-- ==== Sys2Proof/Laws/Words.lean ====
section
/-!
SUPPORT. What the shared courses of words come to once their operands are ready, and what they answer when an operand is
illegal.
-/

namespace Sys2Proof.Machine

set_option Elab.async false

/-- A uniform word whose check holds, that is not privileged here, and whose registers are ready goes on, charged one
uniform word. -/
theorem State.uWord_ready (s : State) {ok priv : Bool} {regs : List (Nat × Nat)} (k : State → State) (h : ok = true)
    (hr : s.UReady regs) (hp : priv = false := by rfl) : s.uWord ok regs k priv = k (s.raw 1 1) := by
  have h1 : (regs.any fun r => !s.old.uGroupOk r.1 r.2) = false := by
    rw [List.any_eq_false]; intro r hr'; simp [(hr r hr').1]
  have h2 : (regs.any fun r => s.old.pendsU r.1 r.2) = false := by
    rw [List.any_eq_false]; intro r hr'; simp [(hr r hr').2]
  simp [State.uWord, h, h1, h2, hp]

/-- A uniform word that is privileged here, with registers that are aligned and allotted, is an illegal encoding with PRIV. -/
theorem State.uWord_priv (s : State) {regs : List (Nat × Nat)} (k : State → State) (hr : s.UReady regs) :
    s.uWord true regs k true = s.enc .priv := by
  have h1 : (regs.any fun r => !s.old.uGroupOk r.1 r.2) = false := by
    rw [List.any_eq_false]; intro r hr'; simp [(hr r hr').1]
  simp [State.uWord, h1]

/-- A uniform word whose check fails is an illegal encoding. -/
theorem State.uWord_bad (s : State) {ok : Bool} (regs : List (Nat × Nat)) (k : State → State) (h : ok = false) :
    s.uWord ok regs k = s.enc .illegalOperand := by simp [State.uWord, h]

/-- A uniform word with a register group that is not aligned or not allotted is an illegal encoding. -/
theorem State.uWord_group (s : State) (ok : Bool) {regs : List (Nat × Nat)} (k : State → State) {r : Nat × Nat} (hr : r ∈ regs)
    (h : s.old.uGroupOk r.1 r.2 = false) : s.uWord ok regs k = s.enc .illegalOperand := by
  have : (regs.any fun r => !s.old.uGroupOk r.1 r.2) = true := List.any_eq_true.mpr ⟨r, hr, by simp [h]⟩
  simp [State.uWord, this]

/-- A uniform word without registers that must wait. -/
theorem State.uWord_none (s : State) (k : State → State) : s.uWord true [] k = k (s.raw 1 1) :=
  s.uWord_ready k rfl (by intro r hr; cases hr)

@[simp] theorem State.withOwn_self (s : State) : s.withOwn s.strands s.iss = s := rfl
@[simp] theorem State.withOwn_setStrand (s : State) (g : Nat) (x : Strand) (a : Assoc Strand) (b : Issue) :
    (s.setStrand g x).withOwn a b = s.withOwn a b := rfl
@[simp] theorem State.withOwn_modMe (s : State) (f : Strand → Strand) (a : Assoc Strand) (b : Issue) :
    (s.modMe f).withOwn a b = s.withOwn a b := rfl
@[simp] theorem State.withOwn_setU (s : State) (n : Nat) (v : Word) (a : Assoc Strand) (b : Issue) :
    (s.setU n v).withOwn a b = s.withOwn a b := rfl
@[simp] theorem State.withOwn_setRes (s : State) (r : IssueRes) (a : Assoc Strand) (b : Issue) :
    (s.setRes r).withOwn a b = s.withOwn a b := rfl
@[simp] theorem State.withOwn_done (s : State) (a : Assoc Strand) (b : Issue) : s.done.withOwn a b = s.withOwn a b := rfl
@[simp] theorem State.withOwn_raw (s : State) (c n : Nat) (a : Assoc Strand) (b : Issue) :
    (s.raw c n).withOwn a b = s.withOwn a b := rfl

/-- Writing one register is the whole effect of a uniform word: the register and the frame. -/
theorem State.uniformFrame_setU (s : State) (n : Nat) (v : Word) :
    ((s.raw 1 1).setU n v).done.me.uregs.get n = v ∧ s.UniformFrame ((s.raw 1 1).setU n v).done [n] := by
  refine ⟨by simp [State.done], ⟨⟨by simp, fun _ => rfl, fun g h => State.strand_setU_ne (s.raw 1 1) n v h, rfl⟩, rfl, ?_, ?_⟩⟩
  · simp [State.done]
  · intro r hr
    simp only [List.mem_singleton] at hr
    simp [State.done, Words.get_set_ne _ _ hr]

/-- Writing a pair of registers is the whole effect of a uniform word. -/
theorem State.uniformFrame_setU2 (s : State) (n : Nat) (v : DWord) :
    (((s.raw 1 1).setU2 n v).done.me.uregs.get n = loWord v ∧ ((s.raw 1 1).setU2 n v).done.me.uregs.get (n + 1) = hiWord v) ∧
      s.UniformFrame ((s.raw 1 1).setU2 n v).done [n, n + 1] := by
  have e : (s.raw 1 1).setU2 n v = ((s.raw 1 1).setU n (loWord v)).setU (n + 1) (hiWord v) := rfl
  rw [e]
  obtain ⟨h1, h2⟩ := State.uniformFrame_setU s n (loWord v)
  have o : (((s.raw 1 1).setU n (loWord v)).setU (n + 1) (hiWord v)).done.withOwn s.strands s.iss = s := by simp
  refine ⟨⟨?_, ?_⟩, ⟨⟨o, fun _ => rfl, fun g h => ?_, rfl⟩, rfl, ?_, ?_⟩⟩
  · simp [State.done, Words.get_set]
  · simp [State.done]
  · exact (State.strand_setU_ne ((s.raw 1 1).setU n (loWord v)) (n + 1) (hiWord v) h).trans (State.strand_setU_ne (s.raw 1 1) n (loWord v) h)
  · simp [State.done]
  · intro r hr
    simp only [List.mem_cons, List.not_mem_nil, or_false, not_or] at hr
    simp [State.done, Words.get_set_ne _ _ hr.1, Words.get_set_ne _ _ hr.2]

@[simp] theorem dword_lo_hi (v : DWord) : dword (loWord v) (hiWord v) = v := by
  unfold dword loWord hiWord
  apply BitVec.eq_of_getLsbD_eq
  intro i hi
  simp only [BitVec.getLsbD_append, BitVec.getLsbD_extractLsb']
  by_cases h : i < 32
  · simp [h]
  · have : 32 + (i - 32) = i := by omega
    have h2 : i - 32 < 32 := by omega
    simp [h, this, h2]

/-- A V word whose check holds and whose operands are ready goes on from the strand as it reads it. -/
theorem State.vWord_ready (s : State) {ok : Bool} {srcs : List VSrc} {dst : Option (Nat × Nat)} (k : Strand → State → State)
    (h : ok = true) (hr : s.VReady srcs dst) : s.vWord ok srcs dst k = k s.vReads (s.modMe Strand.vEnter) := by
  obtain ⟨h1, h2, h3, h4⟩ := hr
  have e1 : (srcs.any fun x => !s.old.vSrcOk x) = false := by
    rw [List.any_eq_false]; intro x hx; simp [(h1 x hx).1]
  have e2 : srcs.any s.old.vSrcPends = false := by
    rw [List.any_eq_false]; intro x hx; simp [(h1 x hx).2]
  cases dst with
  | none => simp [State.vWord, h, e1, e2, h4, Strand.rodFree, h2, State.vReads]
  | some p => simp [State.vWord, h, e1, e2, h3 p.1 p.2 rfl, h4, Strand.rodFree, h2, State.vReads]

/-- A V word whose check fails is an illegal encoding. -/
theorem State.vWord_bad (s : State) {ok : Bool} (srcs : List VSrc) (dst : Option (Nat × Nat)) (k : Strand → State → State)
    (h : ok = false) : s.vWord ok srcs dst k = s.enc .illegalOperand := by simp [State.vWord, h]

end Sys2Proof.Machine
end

■ ■ ■

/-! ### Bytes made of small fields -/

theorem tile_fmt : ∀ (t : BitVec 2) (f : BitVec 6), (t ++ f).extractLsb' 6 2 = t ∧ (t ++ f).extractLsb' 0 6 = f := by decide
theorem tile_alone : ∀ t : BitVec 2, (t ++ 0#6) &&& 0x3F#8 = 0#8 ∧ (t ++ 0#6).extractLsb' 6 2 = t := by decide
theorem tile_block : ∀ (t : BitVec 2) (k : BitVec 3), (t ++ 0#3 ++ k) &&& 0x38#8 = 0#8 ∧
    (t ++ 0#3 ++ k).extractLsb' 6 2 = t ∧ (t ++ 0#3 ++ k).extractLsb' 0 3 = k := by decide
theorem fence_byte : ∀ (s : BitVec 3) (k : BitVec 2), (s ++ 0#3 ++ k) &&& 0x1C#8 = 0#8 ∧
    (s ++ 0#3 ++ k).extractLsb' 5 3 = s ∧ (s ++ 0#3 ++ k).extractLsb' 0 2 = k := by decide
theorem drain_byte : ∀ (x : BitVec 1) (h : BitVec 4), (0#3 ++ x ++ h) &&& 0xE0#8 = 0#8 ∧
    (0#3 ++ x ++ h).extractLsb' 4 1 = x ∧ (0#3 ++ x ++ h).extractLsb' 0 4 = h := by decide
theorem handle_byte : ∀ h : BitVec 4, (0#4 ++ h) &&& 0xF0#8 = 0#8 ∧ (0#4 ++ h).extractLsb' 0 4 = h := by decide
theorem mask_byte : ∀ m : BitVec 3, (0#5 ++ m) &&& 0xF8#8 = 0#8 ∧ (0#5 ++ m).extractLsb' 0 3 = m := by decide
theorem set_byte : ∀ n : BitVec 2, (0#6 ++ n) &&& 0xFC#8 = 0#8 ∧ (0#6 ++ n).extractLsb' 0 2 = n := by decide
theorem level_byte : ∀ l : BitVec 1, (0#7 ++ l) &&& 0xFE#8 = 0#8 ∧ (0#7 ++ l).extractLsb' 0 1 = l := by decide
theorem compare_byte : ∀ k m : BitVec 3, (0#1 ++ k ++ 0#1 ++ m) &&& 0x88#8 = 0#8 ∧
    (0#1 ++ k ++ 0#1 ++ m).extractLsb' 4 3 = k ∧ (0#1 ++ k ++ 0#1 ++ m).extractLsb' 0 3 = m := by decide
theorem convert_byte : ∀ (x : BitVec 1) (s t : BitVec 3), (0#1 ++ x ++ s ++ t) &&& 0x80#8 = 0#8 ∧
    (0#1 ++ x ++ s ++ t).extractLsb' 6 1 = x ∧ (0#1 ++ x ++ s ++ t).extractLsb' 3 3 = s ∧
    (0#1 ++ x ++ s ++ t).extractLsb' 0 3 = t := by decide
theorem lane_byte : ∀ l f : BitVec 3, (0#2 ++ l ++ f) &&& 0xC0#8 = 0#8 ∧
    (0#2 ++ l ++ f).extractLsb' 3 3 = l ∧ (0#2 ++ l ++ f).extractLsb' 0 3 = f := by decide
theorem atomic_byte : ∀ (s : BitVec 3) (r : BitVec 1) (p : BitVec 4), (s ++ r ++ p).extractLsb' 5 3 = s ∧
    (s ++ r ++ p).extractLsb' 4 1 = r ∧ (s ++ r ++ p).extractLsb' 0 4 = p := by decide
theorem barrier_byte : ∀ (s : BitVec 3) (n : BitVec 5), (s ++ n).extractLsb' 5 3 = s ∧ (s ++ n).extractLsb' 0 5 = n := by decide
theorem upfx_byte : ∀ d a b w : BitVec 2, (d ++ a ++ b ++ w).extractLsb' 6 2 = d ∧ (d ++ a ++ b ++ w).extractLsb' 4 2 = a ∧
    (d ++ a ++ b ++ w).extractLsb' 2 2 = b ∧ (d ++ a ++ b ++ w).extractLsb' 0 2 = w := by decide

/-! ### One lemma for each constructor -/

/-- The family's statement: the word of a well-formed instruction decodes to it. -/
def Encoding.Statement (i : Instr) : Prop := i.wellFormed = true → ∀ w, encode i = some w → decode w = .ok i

■ ■ ■

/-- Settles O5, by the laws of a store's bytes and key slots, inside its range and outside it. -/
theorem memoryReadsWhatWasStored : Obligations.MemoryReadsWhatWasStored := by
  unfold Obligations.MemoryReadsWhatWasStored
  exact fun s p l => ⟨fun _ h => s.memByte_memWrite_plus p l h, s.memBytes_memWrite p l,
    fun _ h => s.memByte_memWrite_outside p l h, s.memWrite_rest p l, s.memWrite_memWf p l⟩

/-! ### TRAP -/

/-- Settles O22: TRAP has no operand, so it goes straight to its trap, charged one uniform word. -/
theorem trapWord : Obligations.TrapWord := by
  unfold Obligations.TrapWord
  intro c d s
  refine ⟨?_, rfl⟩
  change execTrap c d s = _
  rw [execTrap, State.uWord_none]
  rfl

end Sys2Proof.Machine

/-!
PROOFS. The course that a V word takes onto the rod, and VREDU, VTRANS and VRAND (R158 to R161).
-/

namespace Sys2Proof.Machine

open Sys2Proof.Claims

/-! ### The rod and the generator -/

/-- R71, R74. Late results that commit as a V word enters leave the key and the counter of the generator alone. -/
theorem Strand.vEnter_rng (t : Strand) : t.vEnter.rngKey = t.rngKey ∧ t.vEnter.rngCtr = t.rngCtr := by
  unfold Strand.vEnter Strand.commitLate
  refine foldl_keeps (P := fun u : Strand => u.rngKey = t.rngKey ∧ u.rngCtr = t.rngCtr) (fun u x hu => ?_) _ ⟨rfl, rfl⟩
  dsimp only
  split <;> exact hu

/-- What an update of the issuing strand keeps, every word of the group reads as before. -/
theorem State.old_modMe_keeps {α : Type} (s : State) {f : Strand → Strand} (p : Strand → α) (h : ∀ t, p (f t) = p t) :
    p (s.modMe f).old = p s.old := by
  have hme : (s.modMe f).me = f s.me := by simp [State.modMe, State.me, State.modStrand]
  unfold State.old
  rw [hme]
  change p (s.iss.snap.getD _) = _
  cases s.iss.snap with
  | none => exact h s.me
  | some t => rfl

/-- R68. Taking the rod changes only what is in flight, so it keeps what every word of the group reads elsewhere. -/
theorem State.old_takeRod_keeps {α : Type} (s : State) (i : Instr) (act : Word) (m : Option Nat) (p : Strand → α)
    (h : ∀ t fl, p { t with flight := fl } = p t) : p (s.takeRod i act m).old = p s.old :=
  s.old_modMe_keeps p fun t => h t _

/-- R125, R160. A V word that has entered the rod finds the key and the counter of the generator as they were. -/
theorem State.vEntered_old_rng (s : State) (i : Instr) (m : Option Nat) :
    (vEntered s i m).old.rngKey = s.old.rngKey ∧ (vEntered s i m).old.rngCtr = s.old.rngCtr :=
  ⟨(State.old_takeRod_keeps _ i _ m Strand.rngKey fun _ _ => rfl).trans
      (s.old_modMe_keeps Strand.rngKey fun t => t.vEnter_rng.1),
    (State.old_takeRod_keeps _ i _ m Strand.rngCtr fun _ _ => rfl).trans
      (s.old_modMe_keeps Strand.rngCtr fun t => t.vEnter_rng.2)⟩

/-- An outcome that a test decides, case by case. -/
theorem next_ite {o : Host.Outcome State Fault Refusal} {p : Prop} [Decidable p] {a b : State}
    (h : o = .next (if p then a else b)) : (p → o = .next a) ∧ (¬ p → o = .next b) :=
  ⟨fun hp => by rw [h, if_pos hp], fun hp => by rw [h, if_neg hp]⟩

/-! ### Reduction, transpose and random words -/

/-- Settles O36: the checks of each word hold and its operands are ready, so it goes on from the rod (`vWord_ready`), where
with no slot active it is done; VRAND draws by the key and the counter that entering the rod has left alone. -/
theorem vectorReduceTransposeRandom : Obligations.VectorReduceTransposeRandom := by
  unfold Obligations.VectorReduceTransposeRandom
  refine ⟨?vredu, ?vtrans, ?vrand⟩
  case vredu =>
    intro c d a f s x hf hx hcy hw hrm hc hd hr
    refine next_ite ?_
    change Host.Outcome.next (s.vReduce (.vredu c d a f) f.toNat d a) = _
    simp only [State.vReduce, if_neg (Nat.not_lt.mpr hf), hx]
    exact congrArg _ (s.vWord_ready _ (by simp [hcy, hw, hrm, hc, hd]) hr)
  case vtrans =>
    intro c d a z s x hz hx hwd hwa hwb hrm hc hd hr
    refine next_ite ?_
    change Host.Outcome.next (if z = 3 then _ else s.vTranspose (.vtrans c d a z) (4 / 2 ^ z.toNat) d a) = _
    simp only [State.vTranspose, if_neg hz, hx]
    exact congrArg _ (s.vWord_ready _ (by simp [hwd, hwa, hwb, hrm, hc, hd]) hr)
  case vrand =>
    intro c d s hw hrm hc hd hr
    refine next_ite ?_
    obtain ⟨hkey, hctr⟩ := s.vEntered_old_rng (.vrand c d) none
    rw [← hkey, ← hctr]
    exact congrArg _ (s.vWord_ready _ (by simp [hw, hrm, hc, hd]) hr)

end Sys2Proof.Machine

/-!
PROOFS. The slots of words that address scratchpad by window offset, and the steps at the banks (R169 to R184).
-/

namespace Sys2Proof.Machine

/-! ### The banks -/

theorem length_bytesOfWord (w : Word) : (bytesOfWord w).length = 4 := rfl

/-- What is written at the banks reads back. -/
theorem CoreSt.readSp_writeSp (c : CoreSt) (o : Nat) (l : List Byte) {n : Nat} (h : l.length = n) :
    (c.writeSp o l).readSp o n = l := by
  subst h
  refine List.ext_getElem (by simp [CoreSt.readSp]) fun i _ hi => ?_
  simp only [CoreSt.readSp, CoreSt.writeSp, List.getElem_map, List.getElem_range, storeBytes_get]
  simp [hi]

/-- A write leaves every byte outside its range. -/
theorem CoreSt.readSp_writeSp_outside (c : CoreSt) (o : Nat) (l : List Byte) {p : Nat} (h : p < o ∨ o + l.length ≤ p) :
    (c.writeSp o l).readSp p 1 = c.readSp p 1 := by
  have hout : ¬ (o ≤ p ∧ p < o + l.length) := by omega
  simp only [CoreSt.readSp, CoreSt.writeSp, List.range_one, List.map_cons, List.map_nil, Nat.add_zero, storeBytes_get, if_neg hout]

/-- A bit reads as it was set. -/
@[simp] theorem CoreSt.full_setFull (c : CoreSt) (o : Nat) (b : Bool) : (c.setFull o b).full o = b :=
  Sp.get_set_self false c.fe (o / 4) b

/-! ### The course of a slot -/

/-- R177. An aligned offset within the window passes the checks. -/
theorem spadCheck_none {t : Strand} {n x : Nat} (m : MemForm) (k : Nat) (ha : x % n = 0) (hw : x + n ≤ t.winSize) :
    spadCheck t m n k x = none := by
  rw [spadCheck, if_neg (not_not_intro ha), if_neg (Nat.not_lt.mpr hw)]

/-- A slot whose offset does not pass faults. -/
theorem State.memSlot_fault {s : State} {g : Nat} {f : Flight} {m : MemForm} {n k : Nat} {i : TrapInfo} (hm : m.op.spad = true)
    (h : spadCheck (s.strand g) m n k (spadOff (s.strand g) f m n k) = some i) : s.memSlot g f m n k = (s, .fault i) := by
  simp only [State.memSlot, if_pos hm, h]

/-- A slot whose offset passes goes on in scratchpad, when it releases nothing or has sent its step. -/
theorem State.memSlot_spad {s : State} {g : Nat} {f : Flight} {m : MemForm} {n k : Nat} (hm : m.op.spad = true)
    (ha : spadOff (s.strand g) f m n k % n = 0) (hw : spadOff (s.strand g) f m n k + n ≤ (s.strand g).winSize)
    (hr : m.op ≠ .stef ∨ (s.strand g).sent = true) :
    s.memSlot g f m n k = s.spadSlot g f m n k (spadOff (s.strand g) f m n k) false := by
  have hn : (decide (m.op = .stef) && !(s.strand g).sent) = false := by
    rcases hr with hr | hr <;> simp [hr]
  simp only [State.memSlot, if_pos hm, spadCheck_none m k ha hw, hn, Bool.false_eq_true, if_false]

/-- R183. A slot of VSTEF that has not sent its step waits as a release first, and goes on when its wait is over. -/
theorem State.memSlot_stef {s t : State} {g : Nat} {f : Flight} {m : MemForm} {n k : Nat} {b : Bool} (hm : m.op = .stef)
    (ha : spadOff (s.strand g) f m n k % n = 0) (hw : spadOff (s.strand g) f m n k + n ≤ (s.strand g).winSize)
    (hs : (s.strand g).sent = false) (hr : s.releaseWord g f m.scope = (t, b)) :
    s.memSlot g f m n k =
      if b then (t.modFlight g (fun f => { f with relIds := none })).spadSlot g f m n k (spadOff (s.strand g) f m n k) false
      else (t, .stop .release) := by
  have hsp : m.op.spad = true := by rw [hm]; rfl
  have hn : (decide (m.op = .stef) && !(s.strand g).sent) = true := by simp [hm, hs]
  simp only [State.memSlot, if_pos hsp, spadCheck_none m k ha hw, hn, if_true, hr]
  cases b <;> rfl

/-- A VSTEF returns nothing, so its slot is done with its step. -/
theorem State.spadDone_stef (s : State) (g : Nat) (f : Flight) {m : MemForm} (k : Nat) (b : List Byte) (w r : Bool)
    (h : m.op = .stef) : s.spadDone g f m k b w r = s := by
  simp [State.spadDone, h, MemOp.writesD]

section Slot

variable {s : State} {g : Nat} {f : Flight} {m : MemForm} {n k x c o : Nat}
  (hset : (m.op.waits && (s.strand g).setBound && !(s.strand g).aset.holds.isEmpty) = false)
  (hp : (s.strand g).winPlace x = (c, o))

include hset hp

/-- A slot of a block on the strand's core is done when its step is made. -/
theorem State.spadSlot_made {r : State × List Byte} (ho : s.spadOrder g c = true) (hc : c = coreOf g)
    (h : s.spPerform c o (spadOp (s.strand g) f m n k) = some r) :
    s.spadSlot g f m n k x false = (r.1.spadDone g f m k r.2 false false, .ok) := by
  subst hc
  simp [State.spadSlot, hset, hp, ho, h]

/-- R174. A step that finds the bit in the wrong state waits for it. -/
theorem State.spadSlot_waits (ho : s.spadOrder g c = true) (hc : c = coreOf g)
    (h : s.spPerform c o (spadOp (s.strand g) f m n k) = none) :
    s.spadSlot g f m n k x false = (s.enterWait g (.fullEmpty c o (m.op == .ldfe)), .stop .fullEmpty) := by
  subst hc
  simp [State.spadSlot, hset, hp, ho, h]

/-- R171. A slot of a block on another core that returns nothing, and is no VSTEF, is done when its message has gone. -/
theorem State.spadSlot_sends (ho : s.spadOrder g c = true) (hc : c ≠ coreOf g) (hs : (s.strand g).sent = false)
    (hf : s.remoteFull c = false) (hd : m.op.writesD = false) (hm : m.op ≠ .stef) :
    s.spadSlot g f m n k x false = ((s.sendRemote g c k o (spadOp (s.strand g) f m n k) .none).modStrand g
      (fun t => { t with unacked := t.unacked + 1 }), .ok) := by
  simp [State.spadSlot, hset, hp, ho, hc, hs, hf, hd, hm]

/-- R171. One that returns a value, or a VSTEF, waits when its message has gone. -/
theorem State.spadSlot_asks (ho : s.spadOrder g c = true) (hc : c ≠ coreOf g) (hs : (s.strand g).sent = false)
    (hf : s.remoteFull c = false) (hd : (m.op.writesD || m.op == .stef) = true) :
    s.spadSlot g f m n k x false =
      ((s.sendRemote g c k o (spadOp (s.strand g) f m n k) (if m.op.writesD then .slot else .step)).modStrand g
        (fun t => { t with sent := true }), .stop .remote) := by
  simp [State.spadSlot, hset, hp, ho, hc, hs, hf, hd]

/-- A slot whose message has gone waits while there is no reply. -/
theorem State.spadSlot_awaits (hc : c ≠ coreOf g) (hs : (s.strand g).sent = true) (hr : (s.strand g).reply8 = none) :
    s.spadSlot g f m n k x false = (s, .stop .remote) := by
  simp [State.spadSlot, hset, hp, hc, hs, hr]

■ ■ ■

(WHAT IS NEEDED)
Give back exactly the lines above starting at the line where "(hf : s.remoteFull c = false) (hd : (m.op.writesD" appears and ending at the line where "simp [State.spadSlot, hset, hp, hc, hs, hr]" appears, both included, with no other lines.

(OUTPUT)
    (hf : s.remoteFull c = false) (hd : (m.op.writesD || m.op == .stef) = true) :
    s.spadSlot g f m n k x false =
      ((s.sendRemote g c k o (spadOp (s.strand g) f m n k) (if m.op.writesD then .slot else .step)).modStrand g
        (fun t => { t with sent := true }), .stop .remote) := by
  simp [State.spadSlot, hset, hp, ho, hc, hs, hf, hd]

/-- A slot whose message has gone waits while there is no reply. -/
theorem State.spadSlot_awaits (hc : c ≠ coreOf g) (hs : (s.strand g).sent = true) (hr : (s.strand g).reply8 = none) :
    s.spadSlot g f m n k x false = (s, .stop .remote) := by
  simp [State.spadSlot, hset, hp, hc, hs, hr]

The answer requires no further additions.